Search the entries below for the word "answers", then copy each line in which it is found.

═══ Provided data ═══

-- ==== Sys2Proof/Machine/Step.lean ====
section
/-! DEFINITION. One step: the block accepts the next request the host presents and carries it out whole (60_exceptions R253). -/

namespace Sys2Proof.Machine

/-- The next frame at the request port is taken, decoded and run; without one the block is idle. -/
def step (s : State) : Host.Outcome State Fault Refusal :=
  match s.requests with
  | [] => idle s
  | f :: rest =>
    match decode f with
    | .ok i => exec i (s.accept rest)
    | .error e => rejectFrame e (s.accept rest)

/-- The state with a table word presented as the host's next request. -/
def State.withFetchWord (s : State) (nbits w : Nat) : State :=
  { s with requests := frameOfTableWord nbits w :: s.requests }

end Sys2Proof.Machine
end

═══
═══ Provided data ═══

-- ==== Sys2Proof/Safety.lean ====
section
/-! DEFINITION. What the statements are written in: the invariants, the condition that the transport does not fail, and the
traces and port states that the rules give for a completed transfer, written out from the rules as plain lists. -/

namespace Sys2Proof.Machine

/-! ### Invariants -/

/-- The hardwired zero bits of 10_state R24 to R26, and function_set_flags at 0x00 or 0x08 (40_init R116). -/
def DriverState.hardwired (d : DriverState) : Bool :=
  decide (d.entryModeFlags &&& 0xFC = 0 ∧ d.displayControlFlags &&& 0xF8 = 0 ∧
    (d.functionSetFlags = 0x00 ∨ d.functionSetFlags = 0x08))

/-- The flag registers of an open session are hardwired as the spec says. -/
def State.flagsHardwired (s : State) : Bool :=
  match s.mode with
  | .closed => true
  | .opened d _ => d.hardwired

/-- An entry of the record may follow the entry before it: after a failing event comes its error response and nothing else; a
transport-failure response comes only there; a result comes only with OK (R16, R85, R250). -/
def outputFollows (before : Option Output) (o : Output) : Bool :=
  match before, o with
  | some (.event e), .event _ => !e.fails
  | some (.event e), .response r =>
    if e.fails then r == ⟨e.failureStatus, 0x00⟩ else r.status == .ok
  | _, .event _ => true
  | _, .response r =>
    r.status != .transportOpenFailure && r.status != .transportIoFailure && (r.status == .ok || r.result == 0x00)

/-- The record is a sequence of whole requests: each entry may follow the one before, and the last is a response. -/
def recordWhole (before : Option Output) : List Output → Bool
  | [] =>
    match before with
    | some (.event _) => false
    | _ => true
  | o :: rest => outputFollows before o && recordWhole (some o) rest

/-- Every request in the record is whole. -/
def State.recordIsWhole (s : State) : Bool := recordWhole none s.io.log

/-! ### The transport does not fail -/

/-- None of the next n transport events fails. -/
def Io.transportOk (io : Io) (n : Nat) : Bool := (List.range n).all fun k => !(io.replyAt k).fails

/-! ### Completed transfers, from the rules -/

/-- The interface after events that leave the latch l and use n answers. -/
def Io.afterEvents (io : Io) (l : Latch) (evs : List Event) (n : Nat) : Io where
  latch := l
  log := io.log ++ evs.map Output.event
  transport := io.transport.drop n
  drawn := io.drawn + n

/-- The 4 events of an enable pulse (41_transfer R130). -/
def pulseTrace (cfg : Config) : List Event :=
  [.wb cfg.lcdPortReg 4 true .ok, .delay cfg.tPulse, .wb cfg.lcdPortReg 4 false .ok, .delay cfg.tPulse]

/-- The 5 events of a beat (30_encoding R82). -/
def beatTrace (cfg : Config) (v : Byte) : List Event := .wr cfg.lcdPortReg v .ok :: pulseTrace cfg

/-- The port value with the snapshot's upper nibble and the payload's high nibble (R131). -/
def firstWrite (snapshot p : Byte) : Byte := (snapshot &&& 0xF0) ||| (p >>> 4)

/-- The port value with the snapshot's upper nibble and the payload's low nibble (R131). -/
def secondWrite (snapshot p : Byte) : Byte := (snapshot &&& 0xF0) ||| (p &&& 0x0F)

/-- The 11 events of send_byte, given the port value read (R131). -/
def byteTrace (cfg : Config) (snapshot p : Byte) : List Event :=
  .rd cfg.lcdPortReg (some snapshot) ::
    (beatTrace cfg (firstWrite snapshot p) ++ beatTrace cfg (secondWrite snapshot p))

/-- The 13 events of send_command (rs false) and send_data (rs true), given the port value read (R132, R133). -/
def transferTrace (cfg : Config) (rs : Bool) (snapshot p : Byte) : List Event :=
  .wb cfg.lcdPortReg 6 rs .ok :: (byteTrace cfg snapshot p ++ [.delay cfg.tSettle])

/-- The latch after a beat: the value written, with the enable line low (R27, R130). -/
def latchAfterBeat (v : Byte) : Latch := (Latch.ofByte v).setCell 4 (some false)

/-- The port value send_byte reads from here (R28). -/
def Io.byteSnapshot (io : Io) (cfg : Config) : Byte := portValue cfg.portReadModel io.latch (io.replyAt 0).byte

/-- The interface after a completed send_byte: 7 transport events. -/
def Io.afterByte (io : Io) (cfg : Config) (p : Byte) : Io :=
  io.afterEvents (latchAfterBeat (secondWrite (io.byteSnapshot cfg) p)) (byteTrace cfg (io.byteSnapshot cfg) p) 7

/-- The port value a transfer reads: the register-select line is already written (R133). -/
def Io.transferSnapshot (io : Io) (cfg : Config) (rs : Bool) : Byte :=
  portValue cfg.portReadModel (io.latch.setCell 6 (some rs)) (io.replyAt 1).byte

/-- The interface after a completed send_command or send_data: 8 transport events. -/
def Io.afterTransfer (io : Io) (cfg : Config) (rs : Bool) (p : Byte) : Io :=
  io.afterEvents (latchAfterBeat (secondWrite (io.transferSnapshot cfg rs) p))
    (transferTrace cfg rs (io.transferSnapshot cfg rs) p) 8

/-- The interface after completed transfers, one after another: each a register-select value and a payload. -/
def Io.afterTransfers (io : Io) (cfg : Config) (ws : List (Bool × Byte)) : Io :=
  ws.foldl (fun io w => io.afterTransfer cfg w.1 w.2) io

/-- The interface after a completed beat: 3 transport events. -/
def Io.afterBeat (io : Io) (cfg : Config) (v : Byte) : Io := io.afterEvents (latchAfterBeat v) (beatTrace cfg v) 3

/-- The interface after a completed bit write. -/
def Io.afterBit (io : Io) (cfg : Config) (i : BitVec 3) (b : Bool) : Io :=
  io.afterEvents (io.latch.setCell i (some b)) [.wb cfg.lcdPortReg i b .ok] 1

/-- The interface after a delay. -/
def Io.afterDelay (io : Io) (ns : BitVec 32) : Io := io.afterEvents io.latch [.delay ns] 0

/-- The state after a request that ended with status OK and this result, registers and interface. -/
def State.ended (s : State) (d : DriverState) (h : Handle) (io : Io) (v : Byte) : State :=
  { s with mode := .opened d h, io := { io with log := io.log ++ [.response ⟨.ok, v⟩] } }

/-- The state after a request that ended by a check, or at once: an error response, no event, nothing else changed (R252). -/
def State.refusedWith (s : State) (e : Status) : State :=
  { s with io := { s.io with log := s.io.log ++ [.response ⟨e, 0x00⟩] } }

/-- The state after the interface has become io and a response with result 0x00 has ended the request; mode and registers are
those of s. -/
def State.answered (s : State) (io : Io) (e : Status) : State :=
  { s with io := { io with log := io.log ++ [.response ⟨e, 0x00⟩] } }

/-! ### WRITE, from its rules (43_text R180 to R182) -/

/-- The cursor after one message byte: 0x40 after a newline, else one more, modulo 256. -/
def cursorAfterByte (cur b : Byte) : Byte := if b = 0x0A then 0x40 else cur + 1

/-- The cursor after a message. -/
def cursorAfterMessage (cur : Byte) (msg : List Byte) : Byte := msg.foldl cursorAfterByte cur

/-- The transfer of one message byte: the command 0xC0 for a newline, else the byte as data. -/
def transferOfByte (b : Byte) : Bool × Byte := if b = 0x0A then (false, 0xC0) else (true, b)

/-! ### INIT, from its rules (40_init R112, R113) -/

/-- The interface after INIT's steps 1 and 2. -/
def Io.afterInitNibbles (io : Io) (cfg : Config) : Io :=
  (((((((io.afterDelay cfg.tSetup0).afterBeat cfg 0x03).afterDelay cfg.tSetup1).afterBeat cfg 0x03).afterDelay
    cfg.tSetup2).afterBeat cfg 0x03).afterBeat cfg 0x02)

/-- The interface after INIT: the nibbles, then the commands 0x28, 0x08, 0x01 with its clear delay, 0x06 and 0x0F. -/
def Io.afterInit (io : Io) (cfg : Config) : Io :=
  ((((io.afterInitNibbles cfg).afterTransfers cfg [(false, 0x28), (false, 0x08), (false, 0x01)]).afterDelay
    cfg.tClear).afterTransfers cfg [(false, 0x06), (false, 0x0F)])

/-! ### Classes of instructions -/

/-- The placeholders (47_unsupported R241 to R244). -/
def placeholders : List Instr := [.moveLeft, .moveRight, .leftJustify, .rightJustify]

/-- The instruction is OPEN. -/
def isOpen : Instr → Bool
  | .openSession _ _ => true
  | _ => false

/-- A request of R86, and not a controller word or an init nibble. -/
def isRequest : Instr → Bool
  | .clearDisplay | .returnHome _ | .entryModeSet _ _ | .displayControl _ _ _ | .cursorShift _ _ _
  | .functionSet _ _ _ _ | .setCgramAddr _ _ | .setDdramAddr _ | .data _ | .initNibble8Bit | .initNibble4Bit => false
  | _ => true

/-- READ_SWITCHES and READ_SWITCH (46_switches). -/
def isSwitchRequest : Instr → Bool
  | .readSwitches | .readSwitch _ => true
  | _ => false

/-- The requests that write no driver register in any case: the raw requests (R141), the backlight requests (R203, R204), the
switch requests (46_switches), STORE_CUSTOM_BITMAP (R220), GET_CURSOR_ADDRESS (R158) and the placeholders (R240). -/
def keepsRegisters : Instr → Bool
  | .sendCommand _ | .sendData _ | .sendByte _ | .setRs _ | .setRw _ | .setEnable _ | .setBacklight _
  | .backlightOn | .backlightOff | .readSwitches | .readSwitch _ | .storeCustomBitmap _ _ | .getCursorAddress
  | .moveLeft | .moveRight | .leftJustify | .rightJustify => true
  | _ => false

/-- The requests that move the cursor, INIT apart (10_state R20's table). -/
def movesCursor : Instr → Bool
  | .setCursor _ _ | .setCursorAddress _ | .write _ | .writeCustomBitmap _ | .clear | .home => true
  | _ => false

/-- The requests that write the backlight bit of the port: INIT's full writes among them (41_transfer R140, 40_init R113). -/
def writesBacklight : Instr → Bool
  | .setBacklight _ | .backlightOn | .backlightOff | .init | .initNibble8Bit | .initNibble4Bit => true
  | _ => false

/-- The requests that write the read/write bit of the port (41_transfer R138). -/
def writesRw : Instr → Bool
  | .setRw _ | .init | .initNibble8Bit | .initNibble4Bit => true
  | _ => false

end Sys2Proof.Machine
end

═══
═══ Provided data ═══

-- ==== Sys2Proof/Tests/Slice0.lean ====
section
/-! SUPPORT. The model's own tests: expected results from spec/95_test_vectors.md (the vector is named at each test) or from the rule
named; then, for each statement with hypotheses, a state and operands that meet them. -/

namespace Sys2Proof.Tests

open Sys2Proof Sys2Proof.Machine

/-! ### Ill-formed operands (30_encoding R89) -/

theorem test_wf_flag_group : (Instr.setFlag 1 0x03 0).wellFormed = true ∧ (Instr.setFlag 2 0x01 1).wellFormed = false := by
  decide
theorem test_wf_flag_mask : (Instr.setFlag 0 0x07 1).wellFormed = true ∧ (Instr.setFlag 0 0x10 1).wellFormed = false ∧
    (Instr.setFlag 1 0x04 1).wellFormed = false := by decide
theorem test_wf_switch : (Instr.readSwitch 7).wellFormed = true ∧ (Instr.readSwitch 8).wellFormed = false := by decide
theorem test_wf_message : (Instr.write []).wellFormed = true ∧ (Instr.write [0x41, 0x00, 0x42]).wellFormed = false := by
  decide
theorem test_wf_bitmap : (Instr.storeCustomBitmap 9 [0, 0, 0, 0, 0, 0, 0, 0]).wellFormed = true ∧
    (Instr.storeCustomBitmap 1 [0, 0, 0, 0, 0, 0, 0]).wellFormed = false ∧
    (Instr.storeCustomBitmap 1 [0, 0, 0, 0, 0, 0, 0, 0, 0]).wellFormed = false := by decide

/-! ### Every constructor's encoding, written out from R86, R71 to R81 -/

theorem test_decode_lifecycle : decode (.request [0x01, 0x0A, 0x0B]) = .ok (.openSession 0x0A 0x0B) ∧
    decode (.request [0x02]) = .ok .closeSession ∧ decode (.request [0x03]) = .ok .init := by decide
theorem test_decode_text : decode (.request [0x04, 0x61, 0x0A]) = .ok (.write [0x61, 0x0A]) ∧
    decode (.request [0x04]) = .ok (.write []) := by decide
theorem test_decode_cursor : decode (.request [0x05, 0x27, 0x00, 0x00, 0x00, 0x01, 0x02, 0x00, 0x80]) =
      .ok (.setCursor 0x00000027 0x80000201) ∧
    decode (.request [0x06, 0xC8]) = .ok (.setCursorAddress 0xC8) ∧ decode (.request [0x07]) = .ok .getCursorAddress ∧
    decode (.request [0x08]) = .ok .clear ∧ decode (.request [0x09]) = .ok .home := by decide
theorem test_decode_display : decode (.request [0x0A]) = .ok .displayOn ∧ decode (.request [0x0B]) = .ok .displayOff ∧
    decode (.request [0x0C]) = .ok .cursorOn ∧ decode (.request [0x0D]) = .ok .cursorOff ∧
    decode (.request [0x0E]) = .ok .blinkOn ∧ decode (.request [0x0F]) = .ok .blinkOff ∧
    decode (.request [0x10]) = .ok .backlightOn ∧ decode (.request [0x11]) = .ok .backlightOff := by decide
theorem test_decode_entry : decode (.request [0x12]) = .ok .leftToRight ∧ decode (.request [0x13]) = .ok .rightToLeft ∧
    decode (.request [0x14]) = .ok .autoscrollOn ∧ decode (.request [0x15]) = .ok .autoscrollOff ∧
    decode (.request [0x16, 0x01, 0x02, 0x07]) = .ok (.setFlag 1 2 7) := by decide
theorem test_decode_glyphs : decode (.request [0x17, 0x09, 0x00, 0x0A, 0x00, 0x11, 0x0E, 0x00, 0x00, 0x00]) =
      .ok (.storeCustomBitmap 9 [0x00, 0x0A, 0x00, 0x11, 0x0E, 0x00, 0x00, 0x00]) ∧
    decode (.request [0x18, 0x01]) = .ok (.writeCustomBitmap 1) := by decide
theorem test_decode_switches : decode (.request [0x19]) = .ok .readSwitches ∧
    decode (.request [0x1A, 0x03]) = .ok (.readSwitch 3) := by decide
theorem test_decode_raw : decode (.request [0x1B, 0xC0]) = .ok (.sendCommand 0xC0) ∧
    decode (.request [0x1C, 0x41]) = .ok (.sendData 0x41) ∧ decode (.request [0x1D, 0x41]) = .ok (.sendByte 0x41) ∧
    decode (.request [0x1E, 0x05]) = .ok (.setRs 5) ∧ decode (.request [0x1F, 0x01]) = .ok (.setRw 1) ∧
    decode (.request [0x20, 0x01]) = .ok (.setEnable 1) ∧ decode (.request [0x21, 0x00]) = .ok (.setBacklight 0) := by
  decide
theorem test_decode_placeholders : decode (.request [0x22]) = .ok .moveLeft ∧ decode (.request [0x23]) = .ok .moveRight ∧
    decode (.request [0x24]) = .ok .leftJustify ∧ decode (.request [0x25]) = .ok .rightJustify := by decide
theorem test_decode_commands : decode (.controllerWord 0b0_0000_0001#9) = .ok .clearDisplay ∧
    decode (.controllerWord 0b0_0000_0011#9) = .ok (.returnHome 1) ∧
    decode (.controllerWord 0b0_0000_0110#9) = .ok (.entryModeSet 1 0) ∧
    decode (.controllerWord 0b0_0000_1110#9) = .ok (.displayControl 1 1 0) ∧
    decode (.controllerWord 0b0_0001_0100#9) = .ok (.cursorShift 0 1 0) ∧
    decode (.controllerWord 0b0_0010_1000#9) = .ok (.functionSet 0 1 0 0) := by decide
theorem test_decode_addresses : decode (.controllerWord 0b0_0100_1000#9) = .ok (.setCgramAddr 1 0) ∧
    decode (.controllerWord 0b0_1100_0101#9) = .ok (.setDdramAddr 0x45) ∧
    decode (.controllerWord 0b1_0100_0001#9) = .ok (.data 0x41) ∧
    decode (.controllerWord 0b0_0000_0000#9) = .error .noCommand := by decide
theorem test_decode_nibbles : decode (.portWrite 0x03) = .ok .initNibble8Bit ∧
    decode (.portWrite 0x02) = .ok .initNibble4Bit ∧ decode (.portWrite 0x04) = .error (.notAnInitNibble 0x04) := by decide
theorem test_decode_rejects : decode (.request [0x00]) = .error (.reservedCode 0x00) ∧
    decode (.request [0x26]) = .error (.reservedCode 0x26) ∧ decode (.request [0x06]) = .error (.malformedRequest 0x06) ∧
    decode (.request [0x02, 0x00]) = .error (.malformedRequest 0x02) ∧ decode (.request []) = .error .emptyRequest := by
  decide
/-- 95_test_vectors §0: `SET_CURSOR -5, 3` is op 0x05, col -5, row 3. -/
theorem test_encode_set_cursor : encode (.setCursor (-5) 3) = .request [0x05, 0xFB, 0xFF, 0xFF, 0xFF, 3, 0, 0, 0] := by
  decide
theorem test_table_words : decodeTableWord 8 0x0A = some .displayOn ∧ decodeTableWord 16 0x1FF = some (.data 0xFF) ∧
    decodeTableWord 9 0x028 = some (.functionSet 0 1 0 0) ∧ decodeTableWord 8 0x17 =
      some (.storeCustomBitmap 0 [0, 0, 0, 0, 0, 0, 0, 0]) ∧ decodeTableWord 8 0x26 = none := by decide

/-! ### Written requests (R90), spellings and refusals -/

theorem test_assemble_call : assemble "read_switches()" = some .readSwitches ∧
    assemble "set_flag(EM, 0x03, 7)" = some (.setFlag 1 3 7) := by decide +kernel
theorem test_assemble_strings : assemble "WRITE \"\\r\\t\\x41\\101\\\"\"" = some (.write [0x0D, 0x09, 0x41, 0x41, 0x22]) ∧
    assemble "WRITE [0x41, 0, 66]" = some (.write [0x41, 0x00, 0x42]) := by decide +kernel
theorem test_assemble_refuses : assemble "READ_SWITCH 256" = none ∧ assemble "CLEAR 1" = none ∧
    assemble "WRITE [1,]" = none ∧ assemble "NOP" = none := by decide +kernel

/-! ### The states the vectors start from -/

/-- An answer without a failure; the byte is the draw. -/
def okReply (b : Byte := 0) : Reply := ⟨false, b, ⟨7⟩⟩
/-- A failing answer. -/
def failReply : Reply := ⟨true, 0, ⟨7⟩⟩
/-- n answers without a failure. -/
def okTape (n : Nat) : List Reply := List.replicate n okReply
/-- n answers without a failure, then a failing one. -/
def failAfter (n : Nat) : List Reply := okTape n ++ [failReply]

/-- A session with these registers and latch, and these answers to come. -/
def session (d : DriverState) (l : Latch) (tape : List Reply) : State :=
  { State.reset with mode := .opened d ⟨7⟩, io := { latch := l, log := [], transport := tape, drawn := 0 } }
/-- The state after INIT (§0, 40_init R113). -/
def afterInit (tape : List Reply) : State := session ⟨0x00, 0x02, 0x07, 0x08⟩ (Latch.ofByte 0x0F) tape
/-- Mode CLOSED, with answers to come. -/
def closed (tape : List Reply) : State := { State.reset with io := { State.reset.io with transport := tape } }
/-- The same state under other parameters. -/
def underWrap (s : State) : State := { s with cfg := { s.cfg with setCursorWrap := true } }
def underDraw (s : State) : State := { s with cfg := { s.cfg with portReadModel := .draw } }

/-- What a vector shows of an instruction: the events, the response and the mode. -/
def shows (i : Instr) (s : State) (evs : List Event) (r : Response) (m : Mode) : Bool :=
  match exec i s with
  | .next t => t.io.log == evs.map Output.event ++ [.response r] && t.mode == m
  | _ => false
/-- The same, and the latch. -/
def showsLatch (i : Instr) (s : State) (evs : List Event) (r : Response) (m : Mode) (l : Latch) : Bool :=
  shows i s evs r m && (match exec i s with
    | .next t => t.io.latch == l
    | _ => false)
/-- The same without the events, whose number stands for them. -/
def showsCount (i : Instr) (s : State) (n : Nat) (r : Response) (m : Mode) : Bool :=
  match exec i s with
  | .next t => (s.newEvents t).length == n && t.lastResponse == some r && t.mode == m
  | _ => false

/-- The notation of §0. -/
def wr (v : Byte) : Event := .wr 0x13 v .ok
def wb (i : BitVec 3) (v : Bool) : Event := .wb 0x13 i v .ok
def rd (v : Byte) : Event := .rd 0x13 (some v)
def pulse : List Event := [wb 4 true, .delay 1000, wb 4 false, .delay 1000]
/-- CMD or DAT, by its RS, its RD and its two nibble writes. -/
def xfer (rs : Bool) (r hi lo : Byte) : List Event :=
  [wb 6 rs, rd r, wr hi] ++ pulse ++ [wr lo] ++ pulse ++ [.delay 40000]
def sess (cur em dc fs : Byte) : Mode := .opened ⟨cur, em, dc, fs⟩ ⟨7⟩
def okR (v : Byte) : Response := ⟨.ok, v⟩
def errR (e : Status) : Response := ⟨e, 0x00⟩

═══

Response to this task:
/-- The interface after events that leave the latch l and use n answers. -/
/-- n answers without a failure. -/
/-- n answers without a failure, then a failing one. -/
/-- A session with these registers and latch, and these answers to come. -/
/-- Mode CLOSED, with answers to come. -/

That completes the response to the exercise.